» **Activity**:
Below are the records; tally the lines that include "overrunPending" and report only the total.

» **Collection entries**:
/-! ## `prunePool` -/

@[simp] theorem prunePool_queue (g : GatherUnit) : (g.prunePool).queue = g.queue := rfl
@[simp] theorem prunePool_taking (g : GatherUnit) : (g.prunePool).taking = g.taking := rfl
@[simp] theorem prunePool_peers (g : GatherUnit) : (g.prunePool).peers = g.peers := rfl
@[simp] theorem prunePool_opens (g : GatherUnit) : (g.prunePool).opens = g.opens := rfl
@[simp] theorem prunePool_previousSung (g : GatherUnit) : (g.prunePool).previousSung = g.previousSung := rfl
@[simp] theorem prunePool_closed (g : GatherUnit) : (g.prunePool).closed = g.closed := rfl
@[simp] theorem prunePool_playStart (g : GatherUnit) : (g.prunePool).playStart = g.playStart := rfl

/-! ## `recordClosed` -/

@[simp] theorem recordClosed_queue (g : GatherUnit) (w : Window) : (g.recordClosed w).queue = g.queue := rfl
@[simp] theorem recordClosed_taking (g : GatherUnit) (w : Window) : (g.recordClosed w).taking = g.taking := rfl
@[simp] theorem recordClosed_peers (g : GatherUnit) (w : Window) : (g.recordClosed w).peers = g.peers := rfl
@[simp] theorem recordClosed_opens (g : GatherUnit) (w : Window) : (g.recordClosed w).opens = g.opens := rfl
@[simp] theorem recordClosed_previousSung (g : GatherUnit) (w : Window) : (g.recordClosed w).previousSung = g.previousSung := rfl
@[simp] theorem recordClosed_playStart (g : GatherUnit) (w : Window) : (g.recordClosed w).playStart = g.playStart := rfl
@[simp] theorem recordClosed_pool (g : GatherUnit) (w : Window) : (g.recordClosed w).pool = g.pool := rfl

/-! ## `replaceOpen` -/

@[simp] theorem replaceOpen_queue (u : GatherUnit) (g : Gather) : (u.replaceOpen g).queue = u.queue := rfl
@[simp] theorem replaceOpen_taking (u : GatherUnit) (g : Gather) : (u.replaceOpen g).taking = u.taking := rfl
@[simp] theorem replaceOpen_peers (u : GatherUnit) (g : Gather) : (u.replaceOpen g).peers = u.peers := rfl
@[simp] theorem replaceOpen_previousSung (u : GatherUnit) (g : Gather) : (u.replaceOpen g).previousSung = u.previousSung := rfl
@[simp] theorem replaceOpen_closed (u : GatherUnit) (g : Gather) : (u.replaceOpen g).closed = u.closed := rfl
@[simp] theorem replaceOpen_playStart (u : GatherUnit) (g : Gather) : (u.replaceOpen g).playStart = u.playStart := rfl
@[simp] theorem replaceOpen_pool (u : GatherUnit) (g : Gather) : (u.replaceOpen g).pool = u.pool := rfl

/-! ## `closeGather` -/

@[simp] theorem closeGather_queue (g : Gather) (u : GatherUnit) : (closeGather g u).queue = u.queue := rfl
@[simp] theorem closeGather_peers (g : Gather) (u : GatherUnit) : (closeGather g u).peers = u.peers := rfl
@[simp] theorem closeGather_previousSung (g : Gather) (u : GatherUnit) : (closeGather g u).previousSung = u.previousSung := rfl
@[simp] theorem closeGather_playStart (g : Gather) (u : GatherUnit) : (closeGather g u).playStart = u.playStart := rfl

/-! ## `frameEnd` -/

@[simp] theorem frameEnd_queue (bytes : List Byte) (l : LineInterface) : (l.frameEnd bytes).queue = l.queue := rfl
@[simp] theorem frameEnd_onLine (bytes : List Byte) (l : LineInterface) : (l.frameEnd bytes).onLine = l.onLine := rfl
@[simp] theorem frameEnd_transmitter (bytes : List Byte) (l : LineInterface) : (l.frameEnd bytes).transmitter = l.transmitter := rfl
@[simp] theorem frameEnd_lowReported (bytes : List Byte) (l : LineInterface) : (l.frameEnd bytes).lowReported = l.lowReported := rfl
@[simp] theorem frameEnd_quiet (bytes : List Byte) (l : LineInterface) : (l.frameEnd bytes).quiet = l.quiet := rfl
@[simp] theorem frameEnd_low (bytes : List Byte) (l : LineInterface) : (l.frameEnd bytes).low = l.low := rfl
@[simp] theorem frameEnd_joinTime (bytes : List Byte) (l : LineInterface) : (l.frameEnd bytes).joinTime = l.joinTime := rfl
@[simp] theorem frameEnd_markLatch (bytes : List Byte) (l : LineInterface) : (l.frameEnd bytes).markLatch = l.markLatch := rfl

/-! ## `confirm` -/

@[simp] theorem confirm_top (f : Follower) : (f.confirm).top = f.top := rfl
@[simp] theorem confirm_nextBeat (f : Follower) : (f.confirm).nextBeat = f.nextBeat := rfl
@[simp] theorem confirm_confidence (f : Follower) : (f.confirm).confidence = f.confidence := rfl
@[simp] theorem confirm_misses (f : Follower) : (f.confirm).misses = f.misses := rfl
@[simp] theorem confirm_broaden (f : Follower) : (f.confirm).broaden = f.broaden := rfl
@[simp] theorem confirm_overrunPending (f : Follower) : (f.confirm).overrunPending = f.overrunPending := rfl
@[simp] theorem confirm_resyncPending (f : Follower) : (f.confirm).resyncPending = f.resyncPending := rfl
@[simp] theorem confirm_sticky (f : Follower) : (f.confirm).sticky = f.sticky := rfl
@[simp] theorem confirm_culprit (f : Follower) : (f.confirm).culprit = f.culprit := rfl
@[simp] theorem confirm_change (f : Follower) : (f.confirm).change = f.change := rfl
@[simp] theorem confirm_watch (f : Follower) : (f.confirm).watch = f.watch := rfl
@[simp] theorem confirm_hold (f : Follower) : (f.confirm).hold = f.hold := rfl

/-! ## `push` -/

@[simp] theorem push_nextBeat (f : Follower) (p : Nat) (t : Time) : (f.push p t).nextBeat = f.nextBeat := rfl
@[simp] theorem push_confidence (f : Follower) (p : Nat) (t : Time) : (f.push p t).confidence = f.confidence := rfl
@[simp] theorem push_misses (f : Follower) (p : Nat) (t : Time) : (f.push p t).misses = f.misses := rfl
@[simp] theorem push_broaden (f : Follower) (p : Nat) (t : Time) : (f.push p t).broaden = f.broaden := rfl
@[simp] theorem push_overrunPending (f : Follower) (p : Nat) (t : Time) : (f.push p t).overrunPending = f.overrunPending := rfl
@[simp] theorem push_resyncPending (f : Follower) (p : Nat) (t : Time) : (f.push p t).resyncPending = f.resyncPending := rfl
@[simp] theorem push_sticky (f : Follower) (p : Nat) (t : Time) : (f.push p t).sticky = f.sticky := rfl
@[simp] theorem push_culprit (f : Follower) (p : Nat) (t : Time) : (f.push p t).culprit = f.culprit := rfl
@[simp] theorem push_change (f : Follower) (p : Nat) (t : Time) : (f.push p t).change = f.change := rfl
@[simp] theorem push_watch (f : Follower) (p : Nat) (t : Time) : (f.push p t).watch = f.watch := rfl
@[simp] theorem push_hold (f : Follower) (p : Nat) (t : Time) : (f.push p t).hold = f.hold := rfl

/-! ## `keepInHand` -/

@[simp] theorem keepInHand_pending (s : State) : (keepInHand s).pending = s.pending := by unfold keepInHand; split <;> rfl
@[simp] theorem keepInHand_clock (s : State) : (keepInHand s).clock = s.clock := by unfold keepInHand; split <;> rfl
@[simp] theorem keepInHand_startup (s : State) : (keepInHand s).startup = s.startup := by unfold keepInHand; split <;> rfl
@[simp] theorem keepInHand_line (s : State) : (keepInHand s).line = s.line := by unfold keepInHand; split <;> rfl
@[simp] theorem keepInHand_front (s : State) : (keepInHand s).front = s.front := by unfold keepInHand; split <;> rfl
@[simp] theorem keepInHand_play (s : State) : (keepInHand s).play = s.play := by unfold keepInHand; split <;> rfl
@[simp] theorem keepInHand_cue (s : State) : (keepInHand s).cue = s.cue := by unfold keepInHand; split <;> rfl
@[simp] theorem keepInHand_gather (s : State) : (keepInHand s).gather = s.gather := by unfold keepInHand; split <;> rfl
@[simp] theorem keepInHand_follow (s : State) : (keepInHand s).follow = s.follow := by unfold keepInHand; split <;> rfl
@[simp] theorem keepInHand_sched (s : State) : (keepInHand s).sched = s.sched := by unfold keepInHand; split <;> rfl
@[simp] theorem keepInHand_out (s : State) : (keepInHand s).out = s.out := by unfold keepInHand; split <;> rfl
@[simp] theorem keepInHand_fault (s : State) : (keepInHand s).fault = s.fault := by unfold keepInHand; split <;> rfl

» **Written response**:
2